◆ What is needed
What lines in the records include the string "some"? Return each one.

◆ Data records
-- ==== Sys2Proof/Machine/Num.lean ====
section
/-! DEFINITION. Numbers: exact values, the twelve formats, the six rounding modes, the flags and the grids (03_numbers.md,
R67-R92). A real value is exact until one encoding rounds it; every operation here is on natural numbers. -/

namespace Sys2Proof.Machine

/-- An exact value: NaN or NaR (signalling or not), a signed infinity, a signed zero, or a nonzero rational n/d. -/
inductive Num
  | nan (sig : Bool)
  | inf (neg : Bool)
  | zero (neg : Bool)
  | fin (neg : Bool) (n d : Nat)
  deriving DecidableEq, Repr

/-- A thread's rounding state: s.round, s.srs and the flags raised so far (R81, R83, R85). -/
structure Rs where
  mode : BitVec 3
  srs : BitVec 32
  fl : BitVec 8
  deriving DecidableEq, Repr

/-! The flags of s.nflag (R85). -/

def flagNV : BitVec 8 := 0x01
def flagDZ : BitVec 8 := 0x02
def flagOF : BitVec 8 := 0x04
def flagUF : BitVec 8 := 0x08
def flagNX : BitVec 8 := 0x10
def flagPS : BitVec 8 := 0x20
def flagPZ : BitVec 8 := 0x40
def flagPRV : BitVec 8 := 0x80

/-- The flags with some raised. -/
def Rs.raise (r : Rs) (f : BitVec 8) : Rs := { r with fl := r.fl ||| f }

def Rs.raiseIf (r : Rs) (b : Bool) (f : BitVec 8) : Rs := if b then r.raise f else r

/-- The rounding state of RNE, whatever the thread's mode (R82). -/
def Rs.rne : Rs := { mode := 0, srs := 0, fl := 0 }

/-- One step of the stochastic-rounding state (R83). -/
def xorshift (x : BitVec 32) : BitVec 32 :=
  let x0 := if x = 0 then 0x2545F491#32 else x
  let x1 := x0 ^^^ (x0 <<< 13)
  let x2 := x1 ^^^ (x1 >>> 17)
  x2 ^^^ (x2 <<< 5)

/-- The step an element rounded in mode 5 takes (R84). -/
def Rs.step (r : Rs) : Rs := if r.mode = 5 then { r with srs := xorshift r.srs } else r

/-- Whether a magnitude between code `c` and the next, at the fraction `fn / fd` of the gap, rounds to the next
(R81, R83). `x` is the state of the step of mode 5. -/
def roundsUp (mode : BitVec 3) (x : Nat) (neg : Bool) (c fn fd : Nat) : Bool :=
  if fn = 0 then false
  else if mode = 1 then false
  else if mode = 2 then !neg
  else if mode = 3 then neg
  else if mode = 4 then decide (fd ≤ 2 * fn)
  else if mode = 5 then
    if neg then !decide (x < (fd - fn) * 2 ^ 32 / fd) else decide (x < fn * 2 ^ 32 / fd)
  else decide (fd < 2 * fn) || (decide (2 * fn = fd) && c % 2 == 1)

/-- The floor of log2 (n / d), for positive n and d. -/
def floorLog2 (n d : Nat) : Int :=
  let e : Int := (Nat.log2 n : Int) - (Nat.log2 d : Int)
  if n * 2 ^ (-e).toNat < d * 2 ^ e.toNat then e - 1 else e

/-- (n / d) / 2^u as a quotient: floor, remainder and divisor. -/
def scaleDiv (n d : Nat) (u : Int) : Nat × Nat × Nat :=
  let n' := n * 2 ^ (-u).toNat
  let d' := d * 2 ^ u.toNat
  (n' / d', n' % d', d')

/-- An IEEE format: precision, exponent of the smallest normal, exponent bits (R70). -/
structure Ieee where
  p : Nat
  emin : Int
  ebits : Nat
  deriving DecidableEq, Repr

def fp16 : Ieee := { p := 11, emin := -14, ebits := 5 }
def bf16 : Ieee := { p := 8, emin := -126, ebits := 8 }
def fp32 : Ieee := { p := 24, emin := -126, ebits := 8 }

/-- The code of infinity without its sign. -/
def Ieee.infCode (f : Ieee) : Nat := (2 ^ f.ebits - 1) * 2 ^ (f.p - 1)
def Ieee.signBit (f : Ieee) (neg : Bool) : Nat := if neg then 2 ^ (f.ebits + f.p - 1) else 0
def Ieee.nanCode (f : Ieee) : Nat := f.infCode + 2 ^ (f.p - 2)

/-- The exact value of an IEEE encoding (R70). -/
def Ieee.decode (f : Ieee) (v : Nat) : Num :=
  let neg := decide (v / 2 ^ (f.ebits + f.p - 1) % 2 = 1)
  let e := v / 2 ^ (f.p - 1) % 2 ^ f.ebits
  let m := v % 2 ^ (f.p - 1)
  if e = 2 ^ f.ebits - 1 then
    if m = 0 then .inf neg else .nan (decide (m < 2 ^ (f.p - 2)))
  else if e = 0 then
    if m = 0 then .zero neg
    else
      let u := f.emin - (f.p - 1 : Int)
      .fin neg (m * 2 ^ u.toNat) (2 ^ (-u).toNat)
  else
    let u := f.emin - (f.p - 1 : Int) + (e : Int) - 1
    .fin neg ((m + 2 ^ (f.p - 1)) * 2 ^ u.toNat) (2 ^ (-u).toNat)

/-- A nonzero rational rounded to an IEEE format (R71). `x` is the state of the step. -/
def Ieee.round (f : Ieee) (r : Rs) (neg : Bool) (n d : Nat) : Nat × Rs :=
  let x := r.srs.toNat
  let e := floorLog2 n d
  let eN := max e f.emin
  let q := scaleDiv n d (eN - (f.p - 1 : Int))
  let c := q.1 + (eN - f.emin).toNat * 2 ^ (f.p - 1)
  let c' := if roundsUp r.mode x neg c q.2.1 q.2.2 then c + 1 else c
  if f.infCode ≤ c' then
    let toInf := match r.mode.toNat with
      | 1 => false
      | 2 => !neg
      | 3 => neg
      | _ => true
    (f.signBit neg + (if toInf then f.infCode else f.infCode - 1), r.raise (flagOF ||| flagNX))
  else
    let inexact := decide (q.2.1 ≠ 0)
    let q2 := scaleDiv n d (e - (f.p - 1 : Int))
    let k2 := if roundsUp r.mode x neg q2.1 q2.2.1 q2.2.2 then q2.1 + 1 else q2.1
    let tiny := decide (e < f.emin) && !(decide (e = f.emin - 1) && decide (k2 = 2 ^ f.p))
    (f.signBit neg + c', (r.raiseIf inexact flagNX).raiseIf (inexact && tiny) flagUF)

/-- A value encoded in an IEEE format, after the step of mode 5 (R71). -/
def Ieee.encode (f : Ieee) (r : Rs) (v : Num) : Nat × Rs :=
  match v with
  | .nan sig => (f.nanCode, r.raiseIf sig flagNV)
  | .inf neg => (f.signBit neg + f.infCode, r)
  | .zero neg => (f.signBit neg, r)
  | .fin neg n d => f.round r neg n d

/-- The magnitude of a DY8 code m = 0..127 in units of 2^-19 (R72). -/
def dy8Mag (m : Nat) : Nat :=
  if m = 0 then 0
  else if 64 ≤ m then (16 + m % 16) * 2 ^ (m / 16 % 4 + 15)
  else if 32 ≤ m then (8 + m % 8) * 2 ^ (m / 8 % 4 + 12)
  else if 16 ≤ m then (4 + m % 4) * 2 ^ (m / 4 % 4 + 9)
  else if 8 ≤ m then (2 + m % 2) * 2 ^ (m / 2 % 4 + 6)
  else if 4 ≤ m then 2 ^ (m % 4 + 3)
  else if 2 ≤ m then 2 ^ (m % 2 + 1)
  else 1

/-- The largest code at or below `m` whose magnitude does not exceed n / d. -/
def dy8Floor (n d : Nat) : Nat → Nat
  | 0 => 0
  | m + 1 => if dy8Mag (m + 1) * d ≤ n * 2 ^ 19 then m + 1 else dy8Floor n d m

def dy8Decode (v : Nat) : Num :=
  let neg := decide (v / 128 % 2 = 1)
  if v % 128 = 0 then (if neg then .nan false else .zero false) else .fin neg (dy8Mag (v % 128)) (2 ^ 19)

/-- A value encoded in DY8 (R74). -/
def dy8Encode (r : Rs) (v : Num) : Nat × Rs :=
  match v with
  | .nan sig => (0x80, r.raiseIf sig flagNV)
  | .inf neg => (if neg then 0xFF else 0x7F, r.raise (flagOF ||| flagNX))
  | .zero _ => (0, r)
  | .fin neg n d =>
    if dy8Mag 127 * d < n * 2 ^ 19 then (if neg then 0xFF else 0x7F, r.raise (flagOF ||| flagNX))
    else
      let c := dy8Floor n d 127
      let fn := n * 2 ^ 19 - dy8Mag c * d
      let fd := (dy8Mag (c + 1) - dy8Mag c) * d
      let c' := if roundsUp r.mode r.srs.toNat neg c fn fd then c + 1 else c
      let r' := (r.raiseIf (decide (fn ≠ 0)) flagNX).raiseIf (decide (c' = 0)) flagUF
      (if c' = 0 then 0 else (if neg then 128 else 0) + c', r')

/-- The exact value of a PR32 word, and whether it is a reserved word (R77). -/
def pr32Decode (v : Nat) : Num × Bool :=
  let e := v / 2 ^ 20 % 4096
  let f := v % 2 ^ 20
  if e = 4095 then (.zero false, decide (f ≠ 0)) else (.fin false (2 ^ 20 + f) (2 ^ (20 + e)), false)

/-- A value encoded in PR32 (R78, R79). -/
def pr32Encode (r : Rs) (v : Num) : Nat × Rs :=
  match v with
  | .nan _ => (0xFFF00000, r.raise flagNV)
  | .inf true => (0xFFF00000, r.raise flagNV)
  | .inf false => (0x000FFFFF, r.raise (flagPS ||| flagNX))
  | .zero _ => (0xFFF00000, r)
  | .fin true _ _ => (0xFFF00000, r.raise flagNV)
  | .fin false n d =>
    let e := floorLog2 n d
    let q := scaleDiv n d (e - 20)
    let k := if roundsUp r.mode r.srs.toNat false q.1 q.2.1 q.2.2 then q.1 + 1 else q.1
    let e' := if k = 2 ^ 21 then e + 1 else e
    if 0 < e' then (0x000FFFFF, r.raise (flagPS ||| flagNX))
    else if e' < -4094 then (0xFFF00000, r.raise (flagPZ ||| flagNX))
    else ((-e').toNat * 2 ^ 20 + k % 2 ^ 20, r.raiseIf (decide (q.2.1 ≠ 0)) flagNX)

/-- An exact integer as a value. -/
def Num.ofInt (i : Int) : Num := if i = 0 then .zero false else .fin (decide (i < 0)) i.natAbs 1

/-- n * 2^a as a value (R86, R91). -/
def Num.ofGrid (n a : Int) : Num :=
  if n = 0 then .zero false else .fin (decide (n < 0)) (n.natAbs * 2 ^ a.toNat) (2 ^ (-a).toNat)

/-- An integer format's range. -/
structure IntRange where
  lo : Int
  hi : Int
  deriving DecidableEq, Repr

def IntRange.signed (w : Nat) : IntRange := { lo := -(2 ^ (w - 1) : Int), hi := 2 ^ (w - 1) - 1 }
def IntRange.byteU : IntRange := { lo := 0, hi := 255 }

/-- An integer saturated to a range, and whether it was outside. -/
def IntRange.clamp (g : IntRange) (i : Int) : Int × Bool :=
  if i < g.lo then (g.lo, true) else if g.hi < i then (g.hi, true) else (i, false)

/-- A value rounded to an integer in the mode and saturated (R69); `sat` is the flag a saturation sets. A result that is
inexact and saturates too sets NX beside `sat`: DESIGN CHOICE (log 56). -/
def IntRange.encode (g : IntRange) (sat : BitVec 8) (r : Rs) (v : Num) : Int × Rs :=
  match v with
  | .nan _ => (0, r.raise flagNV)
  | .inf neg => (if neg then g.lo else g.hi, r.raise sat)
  | .zero _ => (0, r)
  | .fin neg n d =>
    let c := n / d
    let c' := if roundsUp r.mode r.srs.toNat neg c (n % d) d then c + 1 else c
    let i := g.clamp (if neg then -(c' : Int) else (c' : Int))
    (i.1, (r.raiseIf (decide (n % d ≠ 0)) flagNX).raiseIf i.2 sat)

/-! Format codes (R67). -/

/-- The bytes of an element of a format (R67). The reserved codes 0xC to 0xF have no width in the spec: the checks that come
before the one of the code (R127 rows 6 and 7) take it as one byte. DESIGN CHOICE (log 60). -/
def fmtBytes (f : Fmt) : Nat :=
  match f.toNat with
  | 5 | 6 | 9 => 2
  | 7 | 8 | 10 => 4
  | 11 => 8
  | _ => 1

/-- The element's IEEE format. -/
def fmtIeee (f : Fmt) : Option Ieee :=
  match f.toNat with
  | 5 => some fp16
  | 6 => some bf16
  | 7 => some fp32
  | _ => none

/-- The element's integer range; I8S elements are INT8 elements (R67). -/
def fmtInt (f : Fmt) : Option IntRange :=
  match f.toNat with
  | 0 | 4 => some (.signed 8)
  | 1 => some .byteU
  | 9 => some (.signed 16)
  | 10 => some (.signed 32)
  | 11 => some (.signed 64)
  | _ => none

◆ Answer to the problem
/-- The flags with some raised. -/
  | 5 => some fp16
  | 6 => some bf16
  | 7 => some fp32
  | 0 | 4 => some (.signed 8)
  | 1 => some .byteU
  | 9 => some (.signed 16)
  | 10 => some (.signed 32)
  | 11 => some (.signed 64)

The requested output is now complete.